PROBLEM TO WORK ON » Would you reproduce exactly the lines below from the one holding "(s.core.avs.fault = false → ok = false → s.core.avs.fails" through the one holding "(a.target ≤ a.vmax → a.hold", inclusive, and no others?

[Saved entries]
-- Opening Marker --

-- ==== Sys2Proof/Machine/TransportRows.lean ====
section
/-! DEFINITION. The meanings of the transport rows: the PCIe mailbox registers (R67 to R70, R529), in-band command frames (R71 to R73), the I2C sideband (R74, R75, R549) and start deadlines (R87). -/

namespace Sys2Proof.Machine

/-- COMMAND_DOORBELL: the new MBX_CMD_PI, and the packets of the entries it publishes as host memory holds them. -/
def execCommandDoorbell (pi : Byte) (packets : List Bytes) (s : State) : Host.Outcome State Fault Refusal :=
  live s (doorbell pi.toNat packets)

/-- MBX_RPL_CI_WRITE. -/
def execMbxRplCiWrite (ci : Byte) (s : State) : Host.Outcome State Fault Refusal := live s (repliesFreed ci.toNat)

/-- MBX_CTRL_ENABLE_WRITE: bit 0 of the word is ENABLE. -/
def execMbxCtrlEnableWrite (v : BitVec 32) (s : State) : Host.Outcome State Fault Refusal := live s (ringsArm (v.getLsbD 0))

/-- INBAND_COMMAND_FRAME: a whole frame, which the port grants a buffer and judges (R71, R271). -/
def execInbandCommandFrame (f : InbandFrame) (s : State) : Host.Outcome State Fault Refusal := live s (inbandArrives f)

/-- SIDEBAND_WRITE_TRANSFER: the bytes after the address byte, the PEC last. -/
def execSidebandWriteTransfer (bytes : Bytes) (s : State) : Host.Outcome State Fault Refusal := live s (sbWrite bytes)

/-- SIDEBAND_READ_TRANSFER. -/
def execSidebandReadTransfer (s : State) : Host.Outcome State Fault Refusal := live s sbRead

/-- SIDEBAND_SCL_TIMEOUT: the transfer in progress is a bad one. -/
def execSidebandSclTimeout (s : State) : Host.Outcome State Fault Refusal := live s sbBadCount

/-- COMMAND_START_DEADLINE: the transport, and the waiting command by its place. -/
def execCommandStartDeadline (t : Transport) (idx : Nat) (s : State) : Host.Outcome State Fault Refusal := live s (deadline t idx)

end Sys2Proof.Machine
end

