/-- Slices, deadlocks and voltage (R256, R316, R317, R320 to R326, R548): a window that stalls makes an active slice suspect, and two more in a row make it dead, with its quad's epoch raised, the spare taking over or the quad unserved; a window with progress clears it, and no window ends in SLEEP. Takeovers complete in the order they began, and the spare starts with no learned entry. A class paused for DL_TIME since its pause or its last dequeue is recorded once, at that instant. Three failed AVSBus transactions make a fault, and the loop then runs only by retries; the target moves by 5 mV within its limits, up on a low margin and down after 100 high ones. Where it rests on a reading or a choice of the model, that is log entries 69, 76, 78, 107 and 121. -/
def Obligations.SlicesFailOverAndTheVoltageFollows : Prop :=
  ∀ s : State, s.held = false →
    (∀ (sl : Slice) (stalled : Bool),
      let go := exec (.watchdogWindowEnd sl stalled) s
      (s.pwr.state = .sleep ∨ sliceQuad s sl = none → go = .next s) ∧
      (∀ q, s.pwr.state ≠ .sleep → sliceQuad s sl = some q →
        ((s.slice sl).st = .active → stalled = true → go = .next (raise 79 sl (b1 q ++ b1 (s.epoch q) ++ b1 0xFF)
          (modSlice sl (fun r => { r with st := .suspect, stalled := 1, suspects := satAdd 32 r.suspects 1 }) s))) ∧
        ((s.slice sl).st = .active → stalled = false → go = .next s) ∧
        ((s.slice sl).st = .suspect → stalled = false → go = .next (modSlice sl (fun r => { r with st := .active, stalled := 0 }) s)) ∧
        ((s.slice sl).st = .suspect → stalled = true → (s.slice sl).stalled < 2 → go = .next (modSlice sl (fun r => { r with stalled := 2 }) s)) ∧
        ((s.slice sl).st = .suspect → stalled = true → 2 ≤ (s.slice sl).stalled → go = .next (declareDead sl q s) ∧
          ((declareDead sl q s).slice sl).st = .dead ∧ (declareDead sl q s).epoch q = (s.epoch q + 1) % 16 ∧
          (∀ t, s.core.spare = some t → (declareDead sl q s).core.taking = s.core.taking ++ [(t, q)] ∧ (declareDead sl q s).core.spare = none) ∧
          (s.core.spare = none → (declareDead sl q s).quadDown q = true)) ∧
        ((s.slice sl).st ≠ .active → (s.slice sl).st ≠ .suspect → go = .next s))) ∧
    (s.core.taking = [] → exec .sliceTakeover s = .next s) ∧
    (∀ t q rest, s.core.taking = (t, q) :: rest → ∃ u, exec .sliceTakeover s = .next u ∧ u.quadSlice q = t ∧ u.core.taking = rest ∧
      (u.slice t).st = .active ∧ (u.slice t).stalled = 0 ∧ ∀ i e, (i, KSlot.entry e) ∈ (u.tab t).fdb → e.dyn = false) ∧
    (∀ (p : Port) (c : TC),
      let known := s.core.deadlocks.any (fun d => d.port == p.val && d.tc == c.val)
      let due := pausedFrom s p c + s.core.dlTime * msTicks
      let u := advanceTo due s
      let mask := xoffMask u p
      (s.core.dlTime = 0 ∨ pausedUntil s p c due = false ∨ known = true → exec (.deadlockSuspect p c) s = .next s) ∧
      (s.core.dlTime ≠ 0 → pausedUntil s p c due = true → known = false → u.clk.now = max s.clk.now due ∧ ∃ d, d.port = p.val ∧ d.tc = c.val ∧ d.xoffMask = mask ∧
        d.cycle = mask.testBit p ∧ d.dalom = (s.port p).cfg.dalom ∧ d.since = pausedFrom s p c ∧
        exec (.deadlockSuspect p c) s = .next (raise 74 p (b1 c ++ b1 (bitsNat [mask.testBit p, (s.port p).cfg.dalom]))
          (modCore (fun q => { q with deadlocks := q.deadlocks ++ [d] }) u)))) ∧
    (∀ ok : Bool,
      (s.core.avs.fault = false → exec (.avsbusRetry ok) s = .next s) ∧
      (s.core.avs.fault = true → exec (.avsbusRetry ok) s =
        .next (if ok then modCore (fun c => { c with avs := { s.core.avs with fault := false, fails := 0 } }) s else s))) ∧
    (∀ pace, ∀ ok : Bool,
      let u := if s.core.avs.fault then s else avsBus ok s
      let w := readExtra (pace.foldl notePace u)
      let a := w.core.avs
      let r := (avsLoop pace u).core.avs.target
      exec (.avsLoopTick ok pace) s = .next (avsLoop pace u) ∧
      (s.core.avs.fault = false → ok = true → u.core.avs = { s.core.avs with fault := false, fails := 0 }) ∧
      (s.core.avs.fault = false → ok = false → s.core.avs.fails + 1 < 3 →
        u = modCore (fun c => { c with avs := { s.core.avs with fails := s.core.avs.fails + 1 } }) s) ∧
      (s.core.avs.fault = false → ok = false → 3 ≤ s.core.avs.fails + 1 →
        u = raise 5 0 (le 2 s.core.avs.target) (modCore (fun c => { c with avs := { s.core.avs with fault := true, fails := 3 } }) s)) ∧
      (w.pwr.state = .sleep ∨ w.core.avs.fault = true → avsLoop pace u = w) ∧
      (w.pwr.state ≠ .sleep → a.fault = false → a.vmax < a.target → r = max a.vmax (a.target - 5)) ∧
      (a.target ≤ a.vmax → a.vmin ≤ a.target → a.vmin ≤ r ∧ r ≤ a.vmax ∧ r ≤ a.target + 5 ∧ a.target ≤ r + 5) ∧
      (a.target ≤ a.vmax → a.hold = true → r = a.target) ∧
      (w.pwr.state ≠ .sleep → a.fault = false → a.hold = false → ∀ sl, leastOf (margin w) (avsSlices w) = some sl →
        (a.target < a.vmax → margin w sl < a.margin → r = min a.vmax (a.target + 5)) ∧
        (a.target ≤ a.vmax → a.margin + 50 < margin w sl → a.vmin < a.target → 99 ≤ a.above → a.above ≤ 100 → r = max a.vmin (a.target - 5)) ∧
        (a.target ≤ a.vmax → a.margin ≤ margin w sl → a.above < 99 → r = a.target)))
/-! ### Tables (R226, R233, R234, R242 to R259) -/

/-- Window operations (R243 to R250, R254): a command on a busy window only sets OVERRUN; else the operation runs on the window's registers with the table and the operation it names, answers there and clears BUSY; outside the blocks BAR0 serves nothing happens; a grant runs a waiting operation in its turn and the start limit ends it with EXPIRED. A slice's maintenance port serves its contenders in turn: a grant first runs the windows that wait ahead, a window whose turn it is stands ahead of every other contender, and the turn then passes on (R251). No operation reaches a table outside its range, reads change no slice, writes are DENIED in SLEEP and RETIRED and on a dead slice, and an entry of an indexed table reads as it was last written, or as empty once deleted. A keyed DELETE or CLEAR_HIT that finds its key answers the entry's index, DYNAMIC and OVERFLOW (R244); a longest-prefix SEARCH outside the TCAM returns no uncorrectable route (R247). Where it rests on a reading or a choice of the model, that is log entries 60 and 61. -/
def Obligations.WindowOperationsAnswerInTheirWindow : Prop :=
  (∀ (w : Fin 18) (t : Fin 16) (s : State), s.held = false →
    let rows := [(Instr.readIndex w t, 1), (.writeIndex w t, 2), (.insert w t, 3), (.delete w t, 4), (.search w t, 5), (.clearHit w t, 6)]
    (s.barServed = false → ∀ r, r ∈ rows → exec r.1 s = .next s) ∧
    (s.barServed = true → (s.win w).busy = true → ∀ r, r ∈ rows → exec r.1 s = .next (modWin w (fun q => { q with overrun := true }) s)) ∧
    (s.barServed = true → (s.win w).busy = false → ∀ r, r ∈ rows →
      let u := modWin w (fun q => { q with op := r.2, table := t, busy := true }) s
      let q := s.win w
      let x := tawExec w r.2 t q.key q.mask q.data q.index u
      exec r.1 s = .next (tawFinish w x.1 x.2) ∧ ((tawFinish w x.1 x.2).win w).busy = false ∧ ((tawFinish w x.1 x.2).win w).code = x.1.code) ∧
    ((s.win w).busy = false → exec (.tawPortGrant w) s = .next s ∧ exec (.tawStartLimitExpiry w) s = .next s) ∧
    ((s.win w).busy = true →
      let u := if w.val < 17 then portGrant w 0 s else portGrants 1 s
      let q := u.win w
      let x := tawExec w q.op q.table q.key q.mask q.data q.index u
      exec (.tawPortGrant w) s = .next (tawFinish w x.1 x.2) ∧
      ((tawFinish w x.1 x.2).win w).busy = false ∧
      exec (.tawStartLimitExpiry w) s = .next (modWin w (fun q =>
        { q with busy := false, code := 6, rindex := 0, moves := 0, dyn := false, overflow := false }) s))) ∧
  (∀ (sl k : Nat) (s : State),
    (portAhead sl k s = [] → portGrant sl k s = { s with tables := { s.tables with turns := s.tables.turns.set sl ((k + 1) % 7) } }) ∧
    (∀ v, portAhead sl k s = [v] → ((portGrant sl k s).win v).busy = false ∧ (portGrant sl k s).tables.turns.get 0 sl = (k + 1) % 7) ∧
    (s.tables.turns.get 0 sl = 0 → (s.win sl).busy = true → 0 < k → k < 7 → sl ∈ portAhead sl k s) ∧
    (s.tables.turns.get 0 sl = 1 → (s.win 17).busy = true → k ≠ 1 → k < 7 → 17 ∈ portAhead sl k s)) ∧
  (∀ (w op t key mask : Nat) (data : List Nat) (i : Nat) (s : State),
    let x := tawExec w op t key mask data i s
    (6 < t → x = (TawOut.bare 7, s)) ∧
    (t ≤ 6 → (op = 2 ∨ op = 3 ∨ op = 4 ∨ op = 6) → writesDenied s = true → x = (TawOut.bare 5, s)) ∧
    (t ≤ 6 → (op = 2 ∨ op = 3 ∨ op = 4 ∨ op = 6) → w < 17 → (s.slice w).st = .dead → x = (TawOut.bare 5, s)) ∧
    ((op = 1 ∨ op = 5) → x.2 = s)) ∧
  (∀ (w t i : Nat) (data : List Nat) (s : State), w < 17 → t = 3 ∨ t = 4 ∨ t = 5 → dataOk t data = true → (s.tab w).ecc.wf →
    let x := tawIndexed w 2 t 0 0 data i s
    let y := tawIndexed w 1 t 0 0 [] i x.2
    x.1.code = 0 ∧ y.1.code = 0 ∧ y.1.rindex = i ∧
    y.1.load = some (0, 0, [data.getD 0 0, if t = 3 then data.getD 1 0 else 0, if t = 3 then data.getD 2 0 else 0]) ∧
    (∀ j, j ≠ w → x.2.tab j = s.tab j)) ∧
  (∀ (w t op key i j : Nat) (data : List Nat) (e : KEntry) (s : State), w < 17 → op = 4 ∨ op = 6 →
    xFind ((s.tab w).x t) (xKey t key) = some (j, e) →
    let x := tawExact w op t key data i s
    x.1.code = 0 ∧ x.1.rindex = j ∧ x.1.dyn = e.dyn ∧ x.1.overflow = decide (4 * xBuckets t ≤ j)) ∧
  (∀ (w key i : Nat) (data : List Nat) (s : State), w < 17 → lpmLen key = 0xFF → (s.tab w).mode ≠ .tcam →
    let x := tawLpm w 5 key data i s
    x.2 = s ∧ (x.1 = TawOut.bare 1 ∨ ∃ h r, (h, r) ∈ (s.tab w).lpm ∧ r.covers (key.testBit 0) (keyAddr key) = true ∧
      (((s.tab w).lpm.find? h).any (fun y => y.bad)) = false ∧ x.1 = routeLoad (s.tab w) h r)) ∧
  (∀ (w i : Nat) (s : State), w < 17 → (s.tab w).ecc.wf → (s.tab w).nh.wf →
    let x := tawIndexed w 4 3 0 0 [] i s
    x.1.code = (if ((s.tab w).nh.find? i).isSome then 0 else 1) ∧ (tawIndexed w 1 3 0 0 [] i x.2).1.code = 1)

-- Closing Marker --

RESPONSE TO THE TASK »
      (s.core.avs.fault = false → ok = false → s.core.avs.fails + 1 < 3 →
        u = modCore (fun c => { c with avs := { s.core.avs with fails := s.core.avs.fails + 1 } }) s) ∧
      (s.core.avs.fault = false → ok = false → 3 ≤ s.core.avs.fails + 1 →
        u = raise 5 0 (le 2 s.core.avs.target) (modCore (fun c => { c with avs := { s.core.avs with fault := true, fails := 3 } }) s)) ∧
      (w.pwr.state = .sleep ∨ w.core.avs.fault = true → avsLoop pace u = w) ∧
      (w.pwr.state ≠ .sleep → a.fault = false → a.vmax < a.target → r = max a.vmax (a.target - 5)) ∧
      (a.target ≤ a.vmax → a.vmin ≤ a.target → a.vmin ≤ r ∧ r ≤ a.vmax ∧ r ≤ a.target + 5 ∧ a.target ≤ r + 5) ∧
      (a.target ≤ a.vmax → a.hold = true → r = a.target) ∧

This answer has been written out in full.